7 Tips on Planning, Structuring and Writing Best Practices Guidelines

Not long ago, a judge decided a bad faith lawsuit in favor of a plaintiff because the lack of a timely settlement could be traced back to the carrier’s not having any written claims procedures or guidelines in place. The carrier, which employed about 50 people and had only one or two claims adjusters on staff, argued that it was too small to have written guidelines. But is being “small” an acceptable reason for not having some procedures in place? Any way you look at it, small companies do not get a pass.

By producing Best Practices Guidelines for the type of claims handled by your carrier, third party administrator (TPA) or independent agency, you set forth standards and procedures that will guide your organization through a process that is sound, consistent and fair.

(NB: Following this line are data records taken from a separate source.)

-- ==== Sys2Proof/Machine/Alu.lean ====
section
/-! DEFINITION. The ALU, and the meanings of Add and Mul (41_arithmetic.md). -/

namespace Sys2Proof.Machine

/-- The ALU's kind select (R83). -/
inductive AluKind where
  | add
  | mul
  deriving DecidableEq, Repr

/-- The exact result, on mathematical integers (R83). -/
def AluKind.exact : AluKind → Int → Int → Int
  | .add, a, b => a + b
  | .mul, a, b => a * b

/-- The opcode an OverflowError records: 1 for Add, 2 for Mul (R83, R97). -/
def AluKind.opcode : AluKind → Int
  | .add => addCode
  | .mul => mulCode

/-- `ALU(kind, a, b)` (R83): wrapped under WRAP, exact or OverflowError under CHECKED. -/
def alu (c : Config) (k : AluKind) (a b : Int) : Except BlockError Int :=
  match c.overflowMode with
  | .wrap => .ok (wrapWord c.wordBits (k.exact a b))
  | .checked =>
    if overflows c.wordBits (k.exact a b) then .error (.overflowError k.opcode)
    else .ok (k.exact a b)

/-- Add and Mul after the fetch: read a, read b, compute, write, advance, in that order; the first error met is taken
and ends the step (20_memory.md R47, 40_cycle.md R68, 60_exceptions.md R101). -/
def execArith (k : AluKind) (p1 p2 p3 : Int) (s : State) : Host.Outcome State Fault Refusal :=
  match s.operandA p1 with
  | .error e => .next (s.raise e)
  | .ok a =>
    match s.operandB p2 with
    | .error e => .next (s.raise e)
    | .ok b =>
      match alu s.cfg k a b with
      | .error e => .next (s.raise e)
      | .ok r =>
        match s.writeResult p3 r with
        | .error e => .next (s.raise e)
        | .ok t => .next t.advancePc

/-- Add (R84). -/
def execAdd (p1 p2 p3 : Int) (s : State) : Host.Outcome State Fault Refusal := execArith .add p1 p2 p3 s

/-- Mul (R85). -/
def execMul (p1 p2 p3 : Int) (s : State) : Host.Outcome State Fault Refusal := execArith .mul p1 p2 p3 s

end Sys2Proof.Machine
end

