/-- R87, the laws of Mul under WRAP: the low W bits of the product, signed or unsigned; commutative; the signs; and
`a × (-1)`, which is out of range for the least word only. -/
def Obligations.WrappedMulLaws : Prop :=
  ∀ (c : Config) (a b : Int), c.Legal → c.overflowMode = .wrap →
    InWord c.wordBits a → InWord c.wordBits b →
    ∃ r n : Int, alu c .mul a b = .ok r ∧ r = wrapWord c.wordBits (a * b) ∧
      patternOfWord c.wordBits r = patternOfWord c.wordBits a * patternOfWord c.wordBits b ∧
      alu c .mul b a = .ok r ∧
      r = wrapWord c.wordBits (a.sign * b.sign * (a.natAbs * b.natAbs)) ∧
      alu c .mul a (-1) = .ok n ∧ (n = -a ↔ a ≠ minWord c.wordBits) ∧ (a = minWord c.wordBits → n = a)

/-! ### Halt (42_halt.md) -/

/-- R90: a step at opcode 99 sets RS to Halted and changes nothing else, also where the Halt is the last word of memory. -/
def Obligations.HaltFollowsItsRule : Prop :=
  ∀ (s : State), s.rs = .running → s.pc < s.memLen → s.mem.read s.pc = 99 →
    step s = .next { s with rs := .halted }

/-- R91: executing Halt leaves memory unchanged, and everything else but RS (its frame). -/
def Obligations.HaltCompletes : Prop :=
  ∀ (s : State), ∃ t, exec .halt s = .next t ∧ t.mem = s.mem ∧ t = { s with rs := .halted }

/-- R92: after a Halt the memory has a word 0, and READ(0) gives it as the Halt left it. -/
def Obligations.ResultIsWordZeroAfterHalt : Prop :=
  ∀ (s t : State), step s = .next t → t.rs = .halted →
    1 ≤ t.memLen ∧ t.mem = s.mem ∧ transact (.read 0) t = (.okWord (s.mem.read 0), t)

/-! ### Faults (60_exceptions.md) -/

/-- R99: fault entry writes RS and the fault record, with FAULT_PC the pc, and nothing else. -/
def Obligations.FaultEntryWritesTheRecord : Prop :=
  ∀ (s : State) (op : Int) (addr : Int) (acc : Access),
    s.raise (.decodeError op) =
      { s with rs := .failed, faultCause := .decode, faultAccess := none, faultValue := op, faultPc := s.pc } ∧
    s.raise (.boundsError addr acc) =
      { s with rs := .failed, faultCause := .bounds, faultAccess := some acc, faultValue := addr, faultPc := s.pc } ∧
    s.raise (.overflowError op) =
      { s with rs := .failed, faultCause := .overflow, faultAccess := none, faultValue := op, faultPc := s.pc }

/-- R79: a step that raises makes no memory write, leaves the pc, sets RS to Failed and records the error and the pc. -/
def Obligations.FailedStepLeavesMemoryAndPc : Prop :=
  ∀ (s t : State), step s = .next t → t.rs = .failed →
    t.mem = s.mem ∧ t.memLen = s.memLen ∧ t.pc = s.pc ∧
    ∃ e : BlockError, t.faultCause = e.cause ∧ t.faultAccess = e.access ∧ t.faultValue = e.value ∧ t.faultPc = s.pc

/-- R101: an Add or a Mul raises the first fault in the order of its accesses: p1, p2, overflow, p3. -/
def Obligations.FirstFaultIsReported : Prop :=
  ∀ (s : State) (i : Instr) (op p1 p2 p3 exact : Int),
    (i = .add p1 p2 p3 ∧ op = 1 ∧ exact = s.mem.read p1.toNat + s.mem.read p2.toNat) ∨
    (i = .mul p1 p2 p3 ∧ op = 2 ∧ exact = s.mem.read p1.toNat * s.mem.read p2.toNat) →
    (¬ s.inBounds p1 → exec i s = .next (s.raise (.boundsError p1 .readOperandA))) ∧
    (s.inBounds p1 → ¬ s.inBounds p2 → exec i s = .next (s.raise (.boundsError p2 .readOperandB))) ∧
    (s.inBounds p1 → s.inBounds p2 → s.cfg.overflowMode = .checked → ¬ InWord s.cfg.wordBits exact →
      exec i s = .next (s.raise (.overflowError op))) ∧
    (s.inBounds p1 → s.inBounds p2 → s.cfg.overflowMode = .wrap ∨ InWord s.cfg.wordBits exact → ¬ s.inBounds p3 →
      exec i s = .next (s.raise (.boundsError p3 .writeResult)))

The following tips help guide you in planning and writing these documents:

  1. Decide which Best Practices Guidelines need to be written. Even small TPAs and carriers may find that they want a Best Practices Guideline in place for a number of situations or claims. These could include production of loss runs, anti-fraud, audits, auto claims, construction defects, homeowners’ claims, occupational accidents and subrogation.
  2. Decide on an attractive format for your Guidelines. Regardless of subject matter, the Guidelines should be well spaced, have headings and subheads, have wide margins and avoid long paragraphs and sentences. Avoiding long paragraphs is especially important if you plan to have text that is both left- and right-justified, since right justification tends to emphasize a paragraph’s length.
  3. Use plain English. Although the Best Practices Guidelines are often written by house attorneys, they should be free of most jargon and easily understood by most claims professionals.
  4. Read the Best Practices Guidelines aloud. Your ear may catch what your eye doesn’t. The Guidelines should have the warmth and color of human speech. By reading them aloud, you’ll catch phrasing and punctuation problems as well as make sure bullets are parallel, and unnecessarily legalistic phrases are eliminated.
  5. Choose headings that are logical. For a Guideline on Subrogation, one TPA chose the following subheads: INTRODUCTION, INVESTIGATION, EVALUATION, DISPOSITION, REPORTING, DOCUMENTATION and SUPERVISION. The Guideline’s only subhead, “Mitigation” was placed within the heading “INVESTIGATION.” By bolding and capitalizing the headings while upper- and lower-casing the subheads, the Guideline immediately tells the reader which topics are subordinate to larger topics.
  6. Use subheads that are simple and descriptive. For a Best Practices Guideline on Statements, one company used just five concise subheads: INTRODUCTION, STATEMENT SUBJECTS, GENERAL PREPARATION, THE INTERVIEW and POST INTERVIEW.
  7. Keep Best Practices Guidelines to a reasonable length. A Best Practices Guideline for Occupational Accidents may run 4-5 pages, while a Homeowners’ Claims Guideline could run 10 pages or more. The shortest Guideline I’ve seen is one that runs only one page (Production of Loss Runs).